Mabhan relaxed. “Sorry,” he said, insincerely. “But it was a victory that I shall never cease to exult in. In it, I broke the power of the Fell Ones here, and perhaps even destroyed the Invaders who sought to injure my good friends. Well! I know not where you are heading, but in the mountains south is a place where there is a Doorway through the Veil.”
“Note well though that there is now … how shall I explain them? Wandering Doorways in the Summer Country. They are another of the new, and we think created by the coming of the Fell Converse. But unlike the Bone Hedge and the Black Sands, there seems to be no evil in them. They are more like fairies, though even less intelligent!” He laughed loudly. But Lan noted Pon Yrthen and Siobhan exchange a troubled look, and he knew that these two at least did not necessarily agree with their father in all.
“As to the Doorway I was speaking of,” Mabhan went on. “It is within the Guard of one akin to you, Anwyn. He is,” he thought briefly.
“He is known as Nismayne, and his – what is it you lot say? His Soul is Marim, who is of the Queens of the Beneath Mountains.”
“Nismayne!” Anwyn exclaimed in sudden delight. “So his Guard is near here!” He turned to Voklaynn. “He was the great friend of my younger days but found his Soul long before you claimed me. They together took the Fourth Choice,” he revealed sadly.
“It was truly hard, for she has a brother to whom she is devoted, even still, after the Choice.” Then he brightened once more. Here was never a man who could hide his emotions!
“I think I will explain to him – them – the Sixth Choice!”

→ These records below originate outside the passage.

-- ==== Sys2Proof/Machine/Belfry.lean ====
section
/-! DEFINITION. The belfry: which launch governs a die, budgets, the search for a grant, evaluations and notices (R215 to
R220, R437, R439, R440). -/

namespace Sys2Proof.Machine

open Sys2Proof

/-! ## Governing launches (R216) -/

/-- A team is resident, from its placement until it leaves (R219). -/
def Team.onCore (t : Team) : Bool := t.status == .placed || t.status == .resident
/-- Die of a team that has a place. -/
def Team.die (t : Team) : Nat := match t.halves with | h :: _ => dieOfCore h.core | [] => 0

/-- A launch has a team resident on a die. -/
def State.launchOn (s : State) (l d : Nat) : Bool := s.teams.any fun t => t.launch == l && t.onCore && t.die == d

/-- Launch `a` governs ahead of launch `b`: class, then priority, then take (R216). -/
def State.governsAbove (s : State) (a b : Nat) : Bool :=
  let x := s.launches.getD a default
  let y := s.launches.getD b default
  if x.harvest != y.harvest then !x.harvest
  else if x.prio != y.prio then decide (y.prio < x.prio)
  else decide (x.order < y.order)

/-- The governing launch of a die (R216). -/
def State.governing (s : State) (d : Nat) : Option Nat :=
  ((List.range s.launches.length).filter fun l => s.launchOn l d).foldl (fun best l =>
    match best with
    | none => some l
    | some b => if s.governsAbove l b then some l else some b) none

/-! ## Power and budgets (R217, R439, R440) -/

/-- Four ratios in a word: matrix, vector, network, memory (R215). -/
def ratiosOf (w : BitVec 32) : List Nat := (List.range 4).map fun k => (w.extractLsb' (8 * k) 5).toNat
/-- The word of four ratios (R215). -/
def ratioWord (g : List Nat) : BitVec 32 :=
  (List.range 4).foldl (fun w k => w ||| BitVec.ofNat 32 (g.getD k 0 * 2 ^ (8 * k))) 0

/-- Power of a die under a grant, in watts (R217). -/
def Die.power (d : Die) (g : List Nat) : Nat :=
  d.sPower + ((List.range 4).map fun k => d.aPower.getD k 0 * g.getD k 0).foldl (· + ·) 0

/-- 4/16 in every domain. -/
def lowRatios : List Nat := [4, 4, 4, 4]

/-- The 13 ratios, highest first. -/
def ratioRange : List Nat := [16, 15, 14, 13, 12, 11, 10, 9, 8, 7, 6, 5, 4]

/-- Every grant, in the order that R218 prefers among those of equal sum: higher matrix, vector, network and memory
ratios first. -/
def allGrants : List (List Nat) :=
  ratioRange.flatMap fun a => ratioRange.flatMap fun b => ratioRange.flatMap fun c => ratioRange.map fun d => [a, b, c, d]

/-- Distance of a grant from a request with its critical domains (R218). -/
def grantCost (req : List Nat) (crit : BitVec 4) (g : List Nat) : Nat :=
  ((List.range 4).map fun k =>
    let q := req.getD k 0
    let x := g.getD k 0
    (if q = 0 then 0 else if crit.getLsbD k then 4 else 1) * (if q ≤ x then x - q else q - x)).foldl (· + ·) 0

/-- Sum of ratios. -/
def ratioSum (g : List Nat) : Nat := g.foldl (· + ·) 0

/-- The permitted set that R218 chooses within a budget in 256ths of a watt, if there is one. -/
def bestGrant (d : Die) (budget : Int) (req : List Nat) (crit : BitVec 4) : Option (List Nat) :=
  allGrants.foldl (fun best g =>
    if budget < 256 * (d.power g : Int) then best
    else match best with
      | none => some g
      | some b =>
        let x := grantCost req crit g
        let y := grantCost req crit b
        if x < y ∨ (x = y ∧ ratioSum b < ratioSum g) then some g else best) none

/-- The request that a die is governed by, with its critical domains: 4/16 everywhere without a launch (R216). -/
def State.requestOf (s : State) (d : Nat) : List Nat × BitVec 4 :=
  match s.governing d with
  | some l => (ratiosOf (s.launches.getD l default).clkwant, (s.launches.getD l default).crit)
  | none => (lowRatios, 0)

/-- What governs a die: nothing, guaranteed work or harvest work. -/
def State.governClass (s : State) (d : Nat) : Option Bool := (s.governing d).map fun l => (s.launches.getD l default).harvest

/-- A die's power at 4/16 in every domain, in 256ths of a watt. -/
def State.lowPower (s : State) (d : Nat) : Int := 256 * ((s.die d).power lowRatios : Int)

/-- The module cap, in 256ths of a watt (R439). -/
def State.cap (s : State) : Int := 256 * (s.capw.toNat : Int)

/-- A die's share of the cap when both are governed by one class (R217, R439). -/
def State.shareOf (s : State) (d : Nat) : Int :=
  (s.capw.toNat : Int) * (if d = 0 then (s.share0.toNat : Int) else 256 - (s.share0.toNat : Int))

/-- The grant of a die within a budget; 4/16 everywhere when no set is permitted (R218). -/
def State.grantFor (s : State) (d : Nat) (budget : Int) : List Nat :=
  (bestGrant (s.die d) budget (s.requestOf d).1 (s.requestOf d).2).getD lowRatios

/-- A die whose budget is its power at 4/16: hot, or idle (R217, R440). -/
def State.lowBudget (s : State) (d : Nat) : Bool := (s.die d).hot || (s.governing d).isNone

/-- The budget of a die (R217, R440). -/
def State.budget (s : State) (d : Nat) : Int :=
  let e := 1 - d
  if s.lowBudget d then s.lowPower d
  else if s.lowBudget e then s.cap - s.lowPower e
  else if s.governClass d = s.governClass e then s.shareOf d
  else if s.governClass d = some false then s.cap - s.lowPower e
  else s.cap - 256 * ((s.die e).power (s.grantFor e (s.cap - s.lowPower d)) : Int)

/-! ## Evaluations and notices (R218, R219, R437, R439) -/

/-- A budget as BELFRYSTAT shows it, in whole watts within 12 bits (R439). -/
def budgetField (b : Int) : BitVec 12 := BitVec.ofNat 12 (min 4095 (b / 256).toNat)

/-- A die with a governing launch has no permitted set other than 4/16 (R437). -/
def State.starved (s : State) (d : Nat) (b : Int) : Bool :=
  (s.governing d).isSome && !allGrants.any fun g => g != lowRatios && decide (256 * ((s.die d).power g : Int) ≤ b)

/-- A grant that differs from the one in effect is to take effect (R219). -/
def State.orderGrant (s : State) (d : Nat) (g : List Nat) : State :=
  s.modDie d fun x => { x with newGrant := if ratioWord g = x.grant then none else some (ratioWord g) }

/-- An evaluation of both dies (R218). -/
def State.evaluate (s : State) : State :=
  let b0 := s.budget 0
  let b1 := s.budget 1
  let s1 := { s with bud0 := budgetField b0, bud1 := budgetField b1 }
  let s2 := (s1.orderGrant 0 (s.grantFor 0 b0)).orderGrant 1 (s.grantFor 1 b1)
  if s.starved 0 b0 || s.starved 1 b1 then s2.count 0x518 else s2

/-- A notice: CLKCNT rises and CLKCHG is set (R219); the threads that wait for flags note it (R176, R310). -/
def Team.notice (t : Team) : Team :=
  let w := t.tflags ||| 0x80000000#32
  { t with clkcnt := t.clkcnt + 1, tflags := w, threads := t.threads.map fun u => u.seeFlags w }

/-- BELFRY_EVALUATION: the one of every 50 µs (R218). -/
def execBelfryEvaluation (s : State) : Host.Outcome State Fault Refusal := .next s.evaluate

/-- POWER_OVER_CAP: measured power has exceeded the cap for 100 µs (R218, R439). -/
def execPowerOverCap (s : State) : Host.Outcome State Fault Refusal :=
  .next (if s.capw.ult s.pnow then { s with overCap := true }.evaluate else s)

/-- GRANT_CHANGE on die `sel`: the new ratios are in effect, and every resident team of the die has its notices (R219). -/
def execGrantChange (s : State) : Host.Outcome State Fault Refusal :=
  .next (
    match (s.die s.sel).newGrant with
    | none => s
    | some g =>
      let s1 := s.modDie s.sel fun x => { x with grant := g, newGrant := none }
      { s1 with teams := s1.teams.map fun t => if t.onCore && t.die == s.sel then t.notice else t })

/-- POWER_MEASUREMENT: mean module power, and each die's fixed share and watts per sixteenth (R217, R439). -/
def execPowerMeasurement (pnow s0 s1 : Nat) (a0 a1 : List Nat) (s : State) : Host.Outcome State Fault Refusal :=
  .next (({ s with pnow := BitVec.ofNat 12 (min 4095 pnow) }.modDie 0 fun x => { x with sPower := s0, aPower := a0 }).modDie 1
    fun x => { x with sPower := s1, aPower := a1 })

/-- THERMAL_LIMIT: a die's hottest sensor reaches 100 °C, or falls below 95 °C (R440). -/
def execThermalLimit (die : BitVec 1) (hot : Bool) (s : State) : Host.Outcome State Fault Refusal :=
  .next (s.modDie die.toNat fun x => { x with hot := hot })

/-- A value that BELFRYCFG takes: reserved bits 0, SHARE0 and CAPW in range (R88, R439). -/
def belfryCfgOk (v : BitVec 32) : Bool :=
  let sh := (v.extractLsb' 0 8).toNat
  let cw := (v.extractLsb' 8 12).toNat
  v.extractLsb' 20 12 == 0 && decide (32 ≤ sh) && decide (sh ≤ 224) && decide (600 ≤ cw) && decide (cw ≤ 2400)

/-- BELFRYCFG is written by the curator; a change starts an evaluation (R88, R439). -/
def State.writeBelfryCfg (s : State) (v : BitVec 32) : State :=
  let sh : BitVec 8 := v.extractLsb' 0 8
  let cw : BitVec 12 := v.extractLsb' 8 12
  if !belfryCfgOk v || (sh == s.share0 && cw == s.capw) then s
  else { s with share0 := sh, capw := cw }.evaluate

/-- BELFRYCFG_WRITE (R439). -/
def execBelfrycfgWrite (value : BitVec 32) (s : State) : Host.Outcome State Fault Refusal := .next (s.writeBelfryCfg value)

end Sys2Proof.Machine
end

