/-- An evaluation on the slots given with register `k` (R347): it fails on an unloaded register, on `other`, on a
poisoned operand, or on a vitrine cell that it reads; else its arguments are counted and `go` performs it. -/
def State.doGrid (s : State) (e : MEntry) (k : Nat) (slots : List Nat) (reads : Knot → Placed → Bool)
    (other : Knot → Option LaneFault) (go : Knot → List (List Placed) → State → State) : Performed :=
  let h := s.entryHalf e
  let kn := h.knot k
  if kn.g = 0 then (s, some (e.report (illegalFault rValue)))
  else match other kn with
    | some f => (s, some (e.report f))
    | none =>
      if slots.any fun y => h.slotBad y ((gridBytes (h.slotTag y)).getD 0) then (s, some (e.report poisonFault))
      else
        let args := (h.grid (slots.headD 0)).map fun row => row.map kn.place
        match h.badCell (readsCell (reads kn) kn.d args) with
        | some b =>
          (s.errorRecord (dieOfCore e.core) 0x04 1 (s.team e.team).ctxid b (BitVec.ofNat 64 e.core),
           some (e.report (cellFault b)))
        | none => (go kn args (s.putKnot e k (kn.count args)), none)

/-- A tile that an evaluation adds to, with its new elements and conditions (R70, R348). -/
def State.addTile (s : State) (e : MEntry) (x : Nat) (f : List Nat → List Nat × Conds) : State :=
  let t := (s.entryHalf e).tile x
  if !t.bad.isEmpty then s.poisonTile e x
  else if t.tag = tagPOISON then s
  else
    let r := f (tileElems t.bytes)
    (s.putTile e x (tileOf tagF32 r.1)).orEstat e.team r.2

/-- SPLEV performed (R353). -/
def State.doSplev (s : State) (e : MEntry) (x y k : Nat) : Performed :=
  s.doGrid e k [y] (fun kn p => p.reads kn) (fun _ => none) fun kn args s1 =>
    s1.addTile e x fun old => kn.evalTile old args (vitCells ((s.entryHalf e).vit.getD []) (kn.g + kn.d))

/-- SPLDR performed (R353). -/
def State.doSpldr (s : State) (e : MEntry) (x y k : Nat) : Performed :=
  s.doGrid e k [y, y + 1] (fun kn p => p.readsSlope kn) (fun _ => none) fun kn args s1 =>
    s1.addTile e x fun old =>
      kn.slopeTile old args (vitCells ((s.entryHalf e).vit.getD []) (kn.g + kn.d)) ((s.entryHalf e).grid (y + 1))

/-- The failure of a tile of SPLGR beyond its first, FORMAT before POISON (R353, R365). -/
def Half.laterTiles (h : Half) (x n : Nat) : Option LaneFault :=
  let xs := (List.range n).drop 1 |>.map (x + ·)
  let named (c : Cause) (j : Nat) : LaneFault := { cause := c, info := BitVec.ofNat 64 j }
  ((xs.find? fun j => (h.tile j).tag == tagI32).map (named .format)).orElse fun _ =>
    (xs.find? fun j => (h.tile j).tag == tagPOISON).map (named .poison)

“And of the Seventh then, and then the Eighth?” Voklaynn enquired slyly.
“If Herne asks, I heard none of those subversive words!” Mabhan said and boomed laughter.
The birthing gifts are as follows:
- A small wooden box of some hard and glistening ivory-white wood inlaid on the top with a glass “mosaic” pattern. The pattern is of a small scarlet serpent among yellow grass. The snake’s lips are pursed in a whistle. The box is almost thirty centimetres long by six by six centimetres. It is not locked but tied shut with gold wire about silver pegs and knobs. From Mabhan.
- A book, thirty-five centimetres by fifty-five centimetres and over ten centimetres thick. It is covered in iridescent rainbow -coloured silk with golden-red leather corner strengtheners and is fastened shut with gold wire and silver pegs as the box is. On the cover is painted in gold leaf, in elaborate letters the name “Ben”. From Leah.